While Huston's career momentum continued unabated, his personal life turn a dark turn in 2007 when his estranged wife, with whom he was in the midst of divorce proceedings, committed suicide by jumping from the top of the couple's home, leaving behind their three-year-old daughter. Coincidentally, Huston's next screen appearance was alongside first wife Virginia Madsen in "The Number 23" (2007), Joel Schumacher's critically reviled thriller starring Jim Carrey. Huston's follow-up thriller effort "30 Days of Night" (2007), a comic book adaptation in which he played the head of a group of vampires who terrorize an Alaska town, fared better at the box office and with critics. Huston's next critical coup came in the form of his portrayal of statesman and Founding Father Samuel Adams in the HBO miniseries "John Adams" (2008), which chronicled the rise of his cousin, played by Paul Giamatti. Hailed as one of the year's best, the miniseries earned 23 Emmy nominations.

Huston's supporting role as the editor of an upscale men's magazine in the British indie "How to Lose Friends and Alienate People" (2008) fared well in the U.K., while his follow-up starring role in an adaptation of Leo Tolstoy's "The Kreutzer Sonata" (2008) was only screened at the Edinburgh Film Festival that summer. However the actor found a wide audience for his role as William Stryker in the highly anticipated prequel "X-Men Origins: Wolverine" (2009), in which he essayed the younger version of the character played by Brian Cox in "X-Men: The Last Stand" (2006). Following a supporting role in "Boogie Woogie" (2009), a send-up of the London art scene, Huston kept his toehold in the action world with "Laundry Warrior" (2009), about an Asian warrior hiding out in the American West, and appeared alongside Mel Gibson and Ray Winstone in an adaptation of the BBC series "Edge of Darkness" (2009).

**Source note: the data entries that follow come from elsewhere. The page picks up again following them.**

-- ==== Sys2Proof/Machine/PlcOps.lean ====
section
/-! DEFINITION. The power-line modem at work: frames and their checks (R336 to R339, R345), turns and exchanges (R346 to R349),
tone maps (R340 to R342), nodes (R351 to R353) and phase identification (R354). -/

namespace Sys2Proof.Machine

/-! ### Frames (R337, R338, R345) -/

def crc8Bit (c : Nat) (b : Bool) : Nat :=
  let top := decide (128 ≤ c) != b
  let c := c * 2 % 256
  if top then c ^^^ 7 else c

/-- CRC-8, polynomial 0x07, initial value 0, over 34 bits, bit 33 first (R337). -/
def fchCrc (v : Nat) : Nat := ((List.range 34).reverse.map (fun k => bitB v k)).foldl crc8Bit 0

/-- The payload with its CRC-16, low byte first (R345). -/
def withCrc (bs : List Byte) : List Byte := bs ++ leBytes 2 (crc16 bs).toNat

/-- Robust payload symbols of a MAC payload (R338): RS check bytes, tail, rate 1/2, 48 bits a symbol. -/
def robustSyms (mac : List Byte) : Nat := (2 * (8 * (mac.length + 16) + 6) + 47) / 48

/-- The FCH of a master frame: master frames are robust (R337, R341). -/
def masterFch (typ idx mapVer : Nat) (mac : List Byte) : Nat :=
  let v := typ + 32 * mapVer + 512 * (robustSyms mac) + 131072 * idx
  v + 2 ^ 34 * fchCrc v

/-- A master frame: FCH, MAC payload and check bytes (R337, R338). -/
def masterFrame (typ idx mapVer : Nat) (mac : List Byte) : List Byte := leBytes 6 (masterFch typ idx mapVer mac) ++ rsWord mac

/-- Length of a master frame in ns: preamble, FCH and payload symbols of 1.125 ms (R333, R336). -/
def frameNs (mac : List Byte) : Nat := (6 + robustSyms mac) * 1125000

/-- The unit transmits: the frame's bytes and its symbols, and the interval marked to power quality (R333, R335, R336). -/
def transmit (start typ idx mapVer : Nat) (mac : List Byte) (s : State) : State :=
  (s.modPlc (fun p => { p with txFrames := [masterFrame typ idx mapVer mac], txSyms := [frameSymbols (masterFch typ idx mapVer mac) mac],
                               txUntil := start + frameNs mac })).modPq (fun u => { u with winTx := true })

/-! ### Mains timing (R334, R339) -/

/-- An instant in 1/1024 sample of the sample count. -/
def sampleInstant (s : State) (ns : Nat) : Nat := ((s.time.ticks * 1024 : Nat) + ((ns : Int) - s.nowNs) * 1024 / 31250).toNat

/-- Time from a poll's end to the nominal centre of its reply's first payload symbol: 2.5 ms, six symbols and a half (R333, R336, R339, R347). -/
def replyCentre : Nat := 2500000 + 6 * 1125000 + 562500

/-- 256 × RSEG + RFRAC for a poll that ends at `pollEnd`, from the crossing and CYC that the MP prepared it with (R339). -/
def pollPos (m : Nat × Nat) (pollEnd : Nat) (s : State) : Nat :=
  (((sampleInstant s (pollEnd + replyCentre) : Int) - m.1) * 125 * 2048 / (4096 * max m.2 1 : Nat) % 2048).toNat

/-- The version a poll names: the one before a version that no MAP frame has announced (R341, R342). -/
def pollVer (p : Plc) : BitVec 4 := if p.mapNew then p.mapVer - 1 else p.mapVer

/-- Offsets 2 to 7 of a POLL. -/
def pollMid (req : Bool) (pos : Nat) (s : State) : List Byte :=
  leBytes 1 (bitN req) ++ leBytes 1 (pollVer s.plc).toNat ++ leBytes 2 s.plc.prepMains.2 ++ leBytes 1 (pos / 256) ++ leBytes 1 (pos % 256)

/-- A node that is identified: its polls carry PHASE_REQ (R354). -/
def identAsks (p : Plc) (i : Fin 240) : Bool := match p.ident with | some (k, _, _) => k == i | none => false

def pollMac (i : Fin 240) (n : Node) (pos : Nat) (s : State) : List Byte :=
  withCrc (leBytes 1 (i.val + 1) ++ leBytes 1 n.seq.toNat ++ pollMid (identAsks s.plc i) pos s ++ leBytes 1 n.downlink.length ++ n.downlink)

def joinMac (i : Fin 240) (n : Node) (pos : Nat) (s : State) : List Byte :=
  withCrc (leBytes 8 n.id.toNat ++ leBytes 1 (i.val + 1) ++ leBytes 1 n.seq.toNat ++ pollMid (identAsks s.plc i) pos s)

/-- Two bits per carrier, map 0 first (R345). -/
def packMaps (l : List Byte) : List Byte := leBytes 96 (packBits 2 (l.map (fun b => b.toNat)))

def mapMac (p : Plc) : List Byte := withCrc (leBytes 1 p.mapVer.toNat ++ leBytes 1 0 ++ packMaps (mapsInUse p))

def leaveMac (id : BitVec 64) : List Byte := withCrc (leBytes 8 id.toNat)

/-! ### Turns (R346, R349, R350, R353) -/

/-- The modem is on: PD_PLC powered and EN set. -/
def plcOn (s : State) : Bool := s.coreOn && !s.hw.frozen && decide (s.power.state = .run) && s.plc.en

/-- A store of the version base runs or waits (R342). -/
def baseStoring (s : State) : Bool := s.firn.reqs.any (fun r => match r.change with | .plcBase _ => true | _ => false)

/-- The table changes that wait for a turn take effect (R353). -/
def takeNodes (p : Plc) : Plc :=
  p.pendNodes.foldl (fun p e =>
    let gone := match p.ident with | some (k, _, _) => k == e.1 | none => false
    { p with nodes := vmod p.nodes e.1 (fun _ => match e.2 with | some id => { Node.reset with st := 1, id := id } | none => .reset),
             ident := if gone then none else p.ident })
    { p with pendNodes := [] }

/-- The time between exchanges, one symbol (R346); the same after a MAP or a LEAVE frame. -/
def exchangeGap : Nat := 1125000

/-- A turn begins at an instant: MODE reads RUN, table changes apply, LEAVE frames and every node that is not EMPTY fall due, and a MAP frame
that is owed goes out first (R341, R346, R353). -/
def beginTurn (at_ : Nat) (s : State) : State :=
  let s := s.modPlc (fun p =>
    let p := takeNodes p
    { p with mode := 1, turnPend := false, turnLeaves := p.leaves, leaves := [], prepared := none, nextAt := at_,
             turnLeft := (fins 240).filter (fun i => decide ((p.nodes[i]).st ≠ 0)) })
  if s.plc.mapOwed && !baseStoring s then
    let mac := mapMac s.plc
    transmit at_ 3 255 s.plc.mapVer.toNat mac
      (s.modPlc (fun p => { p with mapOwed := false, mapNew := false, nextAt := at_ + frameNs mac + exchangeGap }))
  else s

/-- The turn in progress has ended. -/
def turnEnded (p : Plc) : Bool := p.turnLeaves.isEmpty && p.turnLeft.isEmpty && p.xchg.isNone

/-- What takes the line has ended at an instant: the next exchange may start a symbol later, and a turn that fell due during an overrun starts
when the previous one ends (R346). -/
def closeTurn (end_ : Nat) (s : State) : State :=
  let s := s.modPlc (fun p => { p with nextAt := end_ + exchangeGap })
  if s.plc.turnPend && turnEnded s.plc && s.mpRuns then beginTurn end_ s else s

/-- The instant at which the prepared exchange starts: when the schedule lets it, and at least 2 ms after its preparation (R346, R350). -/
def startAt (s : State) : Nat := max s.plc.nextAt (s.plc.prepAt + 2000000)

/-- The exchange ends without an accepted reply, at its window's close or with the reply that failed (R344, R346, R347, R349, R351). -/
def failExchange (x : Exchange) (s : State) : State :=
  let s := s.modNode x.node (fun n =>
    { n with missed := n.missed + 1, missRun := n.missRun + 1, failed := true, st := if n.st = 2 ∧ 8 ≤ n.missRun + 1 then 3 else n.st })
  closeTurn (x.pollEnd + 5250000) (s.modPlc (fun p => { p with xchg := none, fails := p.fails + 1 }))

/-! ### Replies (R337, R339, R344, R345, R347) -/

def fchTyp (v : BitVec 42) : Nat := bitsN v.toNat 3 0
def fchMapsel (v : BitVec 42) : Bool := bitB v.toNat 4
def fchMapver (v : BitVec 42) : Nat := bitsN v.toNat 8 5
def fchIdx (v : BitVec 42) : Nat := bitsN v.toNat 24 17

def fchNsym (v : BitVec 42) : Nat := bitsN v.toNat 16 9

/-- The FCH is good: its CRC, its type, and the node polled as its sender. -/
def fchOk (i : Fin 240) (v : BitVec 42) : Bool :=
  decide (fchCrc (v.toNat % 2 ^ 34) = v.toNat / 2 ^ 34) && decide (fchTyp v = 2) && decide (fchIdx v = i.val + 1)

/-- The reply's maps are held: robust, or the current version, or the one before it (R341). -/
def verHeld (p : Plc) (v : BitVec 42) : Bool :=
  !fchMapsel v || decide (fchMapver v = p.mapVer.toNat) || (!p.oldMaps.isEmpty && decide (fchMapver v = (p.mapVer - 1).toNat))

/-- The MAC payload is good and answers the poll: CRC, LEN, INDEX and SEQ (R344, R345). -/
def replyOk (x : Exchange) (seq : Byte) (bs : List Byte) : Bool :=
  decide (8 ≤ bs.length) && decide (leAt bs 3 1 ≤ 32) && decide (bs.length = 8 + leAt bs 3 1) &&
    decide ((crc16 (bs.take (bs.length - 2))).toNat = leAt bs (bs.length - 2) 2) && decide (leAt bs 0 1 = x.node.val + 1) &&
    decide (leAt bs 1 1 = seq.toNat)

/-- A reply as decoded: its FCH, its MAC payload, the levels of its carriers, and its SNR. -/
structure Decoded where
  fch : BitVec 42
  payload : List Byte
  levels : List Byte
  snr : Byte

/-- What an input has of a reply: it waits for symbols, it has failed, or it has passed, ending on a wideband tick. -/
inductive RxOutcome where
  | waits
  | bad
  | good (tick : Nat) (d : Decoded)

/-- The payload of a frame whose FCH is good, in the version that it names and for the first length that passes (R338, R339, R341, R344). -/
def rxPayload (p : Plc) (x : Exchange) (fch : BitVec 42) (syms : List RxSym) : Option (List Byte) :=
  let maps := replyMaps x (fchMapsel fch) (if fchMapver fch = p.mapVer.toNat then mapsInUse p else p.oldMaps) (fchNsym fch)
  let soft := (demod ([robustMap, robustMap] ++ maps) ((syms.getD 3 { bins := [], blanked := 0 }).bins) (syms.drop 4)).drop 96
  (replyLens maps).findSome? (fun n => (macOf soft n).filter (replyOk x (BitVec.ofNat 8 (leAt x.mac (if x.join then 9 else 1) 1))))

/-- One input's copy of the reply (R332, R336, R337, R344). -/
def rxCopy (p : Plc) (x : Exchange) (start : Nat) (snr : Byte) (syms : List RxSym) : RxOutcome :=
  if syms.length < 6 then .waits
  else
    let fch := rxFch syms
    if !fchOk x.node fch || !verHeld p fch then .bad
    else if syms.length < 6 + fchNsym fch then .waits
    else match rxPayload p x fch (syms.take (6 + fchNsym fch)) with
      | some bs => .good (start + 576 * (6 + fchNsym fch)) { fch := fch, payload := bs, levels := preambleLevels syms, snr := snr }
      | none => .bad

/-- The copy that passes first, WB1's where both pass on one tick (R332); the reply has failed when both copies have. -/
def firstCopy (a b : RxOutcome) : RxOutcome :=
  match a, b with
  | .good t d, .good u e => if t ≤ u then .good t d else .good u e
  | .good t d, _ => .good t d
  | _, .good u e => .good u e
  | .bad, .bad => .bad
  | _, _ => .waits

/-- Ring time of a wideband tick. -/
def tickNs (s : State) (tick : Nat) : Nat := s.nowNs + tick * 15625 / 8 - wideTick s * 15625 / 8

/-- The reply as both inputs have it; with samples missing it has failed (R400). -/
def received (x : Exchange) (snr : Byte) (s : State) : RxOutcome :=
  if s.stalled 1 || x.rxLost then .bad
  else match x.rxStart with
    | some st => firstCopy (rxCopy s.plc x st.1 snr x.rxSyms[0]) (rxCopy s.plc x st.2 snr x.rxSyms[1])
    | none => .bad

/-- Whether the poll sent downlink data. -/
def sentData (x : Exchange) : Bool := !x.join && decide (leAt x.mac 8 1 ≠ 0)

/-- A node after its accepted reply (R347, R349, R351). -/
def takeReplyNode (x : Exchange) (r : Decoded) (d : Word × BitVec 4) (n : Node) : Node :=
  { n with st := 2, snr := r.snr, last := d.1, epoch := d.2, missRun := 0, failed := false, levels := r.levels,
           uplink := (r.payload.drop 6).take (leAt r.payload 3 1),
           downlink := if sentData x && bitB (leAt r.payload 2 1) 1 then [] else n.downlink }

/-- The phase that one reply shows: d in µs modulo CYC against thirds of the cycle. The next V1 crossing after the poll's end is a whole number
of cycles after the latest one, with the detector's delay removed (R354). -/
def phaseOf (s : State) (pollEnd cyc zc : Nat) : BitVec 2 :=
  let v1 := (mainsCross s : Int) - Config.crossDelay (((s.pqSets[(0 : Fin 2)]).ref.map (·.val)).getD 0)
  let d := ((((sampleInstant s pollEnd : Int) - v1) * 125 / 4096 + (2 * zc : Nat)) % (max cyc 1 : Nat)).toNat
  let near : Nat → Bool := fun c => decide (((12 * d : Nat) - (c : Int)).natAbs ≤ cyc)
  if near 0 || near (12 * cyc) then 1 else if near (4 * cyc) then 2 else if near (8 * cyc) then 3 else 0

/-- Identification is void: set A is wired in delta, or V1 is below 10 % of UDIN (R354). -/
def identVoid (s : State) : Bool :=
  let q := s.pqSets[(0 : Fin 2)]
  vsDelta q.cfg || !atLeast ((q.vals[0]).headD 0) 10 q.udin.toNat

/-- PHASE of a node is written, and stored where it changes (R352, R354). -/
def setPhase (i : Fin 240) (ph : BitVec 2) (s : State) : State :=
  let s := s.modPlc (fun p => { p with ident := none })
  if (s.plc.nodes[i]).phase = ph then s
  else
    let s := s.modNode i (fun n => { n with phase := ph })
    if s.hw.frozen then s else openStore (.page (114 + i.val / 4)) none s

/-- One reply's share of an identification: PHASE becomes the phase on which four replies agree (R354). -/
def identReply (i : Fin 240) (pollEnd cyc : Nat) (bs : List Byte) (s : State) : State :=
  match s.plc.ident with
  | some (k, turns, l) =>
    if k = i ∧ bitB (leAt bs 2 1) 0 then
      let l := (if identVoid s then 0 else phaseOf s pollEnd cyc (leAt bs 4 2)) :: l
      if 4 ≤ l.length then setPhase i (if l.all (fun p => decide (p = l.headD 0)) then l.headD 0 else 0) s
      else s.modPlc (fun p => { p with ident := some (k, turns, l) })
    else s
  | none => s

/-- Eight turns without four replies: the result is 0 (R354). -/
def identExpire (i : Fin 240) (s : State) : State :=
  match s.plc.ident with
  | some (k, turns, _) => if k = i ∧ 8 ≤ turns then setPhase i 0 s else s
  | none => s

/-! ### Tone maps (R340 to R342) -/

/-- Margin in 0.5 dB that a setting needs: DBPSK 10 dB, DQPSK 18 dB, D8PSK 24 dB. -/
def mapNeed (k : Nat) : Int := if k = 0 then -1000 else if k = 1 then 20 else if k = 2 then 36 else 48

/-- A carrier's setting by margin and hysteresis of 3 dB. -/
def mapChoice (old : Nat) (m : Int) : Nat :=
  let upTo := ([3, 2, 1] : List Nat).find? (fun k => decide (old < k) && decide (mapNeed k + 6 < m))
  match upTo with
  | some k => k
  | none => (([3, 2, 1] : List Nat).find? (fun k => decide (k ≤ old) && decide (mapNeed k - 6 ≤ m))).getD 0

/-- The 12 carriers of highest margin; on equal margins the lower number. -/
def bestCarriers (m : Nat → Int) : List Nat :=
  (List.range 48).filter (fun c => decide (((List.range 48).filter (fun d => decide (m c < m d) || (decide (m d = m c) && decide (d < c)))).length < 12))

/-- The lowest received level of a carrier over the ACTIVE nodes that have replied. -/
def lowestLevel (p : Plc) (c : Nat) : Option Nat :=
  ((fins 240).filterMap (fun i =>
    let n := p.nodes[i]
    if n.st = 2 ∧ !n.levels.isEmpty then some (n.levels.getD c 0).toNat else none)).min?

/-- One segment's new map; a stale segment keeps its own. -/
def mapSegment (s : State) (old : List Byte) (seg : Nat) : List Byte :=
  let cur := (old.drop (48 * seg)).take 48
  if s.plc.staleSegs.getLsbD seg then cur
  else
    let m : Nat → Int := fun c => ((lowestLevel s.plc c).getD 0 : Int) - (noiseAt s.pq 0 seg c).toNat
    let new := (List.range 48).map (fun c => mapChoice (cur.getD c 1).toNat (m c))
    if (new.filter (fun k => decide (k ≠ 0))).length < 12 then
      let best := bestCarriers m
      (List.range 48).map (fun c => if best.contains c then 1 else 0)
    else new.map (fun k => BitVec.ofNat 8 k)

/-- The eight maps that a rebuild forms. -/
def rebuilt (s : State) : List Byte := (List.range 8).flatMap (mapSegment s (mapsInUse s.plc))

/-- A rebuild: a change gives a new version at most once per 60 s; a version beyond the stored base waits for its store (R341,
R342). -/
def rebuildMaps (s : State) : State :=
  let old := mapsInUse s.plc
  let new := rebuilt s
  let soon := match s.plc.lastVer with | some t => decide (s.time.ticks < t + 60 * 32000) | none => false
  let s := s.modPlc (fun p => { p with staleSegs := 0 })
  if decide (new = old) || soon then s
  else
    let v := s.plc.mapVer + 1
    let s := s.modPlc (fun p => { p with oldMaps := old, maps := new, mapVer := v, mapOwed := true, mapNew := true, lastVer := some s.time.ticks })
    if v = s.plc.base + 8 ∧ !s.hw.frozen then openStore (.plcBase v) none s else s

end Sys2Proof.Machine
end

After portraying Greek god of the sea Poseidon opposite Liam Neeson in "Clash of the Titans" (2010) - a role he reprised for the sequel "Wrath of the Titans" (2012) - Huston played the flamboyant attorney to Jack Kevorkian (Al Pacino) in Barry Levinson's acclaimed cable film "You Don't Know Jack" (HBO, 2010). He went on to play King Richard the Lionheart to Russell Crowe's "Robin Hood" (2010), before turning to the small screen to portray fictional mobster Ben "The Butcher" Diamond on the acclaimed cable series "Magic City" (Starz, 2012- ). As fans were awaiting the second season of his new series, Huston had a supporting role in "Hitchcock" (2012), a showbiz biopic about Alfred Hitchcock (Anthony Hopkins) and the difficulties he had making "Psycho" (1960). The film also starred Helen Mirren as Hitchcock's wife, Alma Reville, Scarlett Johansson as Janet Leigh and James D'Arcy as Anthony Perkins. He closed out the year with a Golden Globe nod for Best Supporting Actor for his work on "Magic City."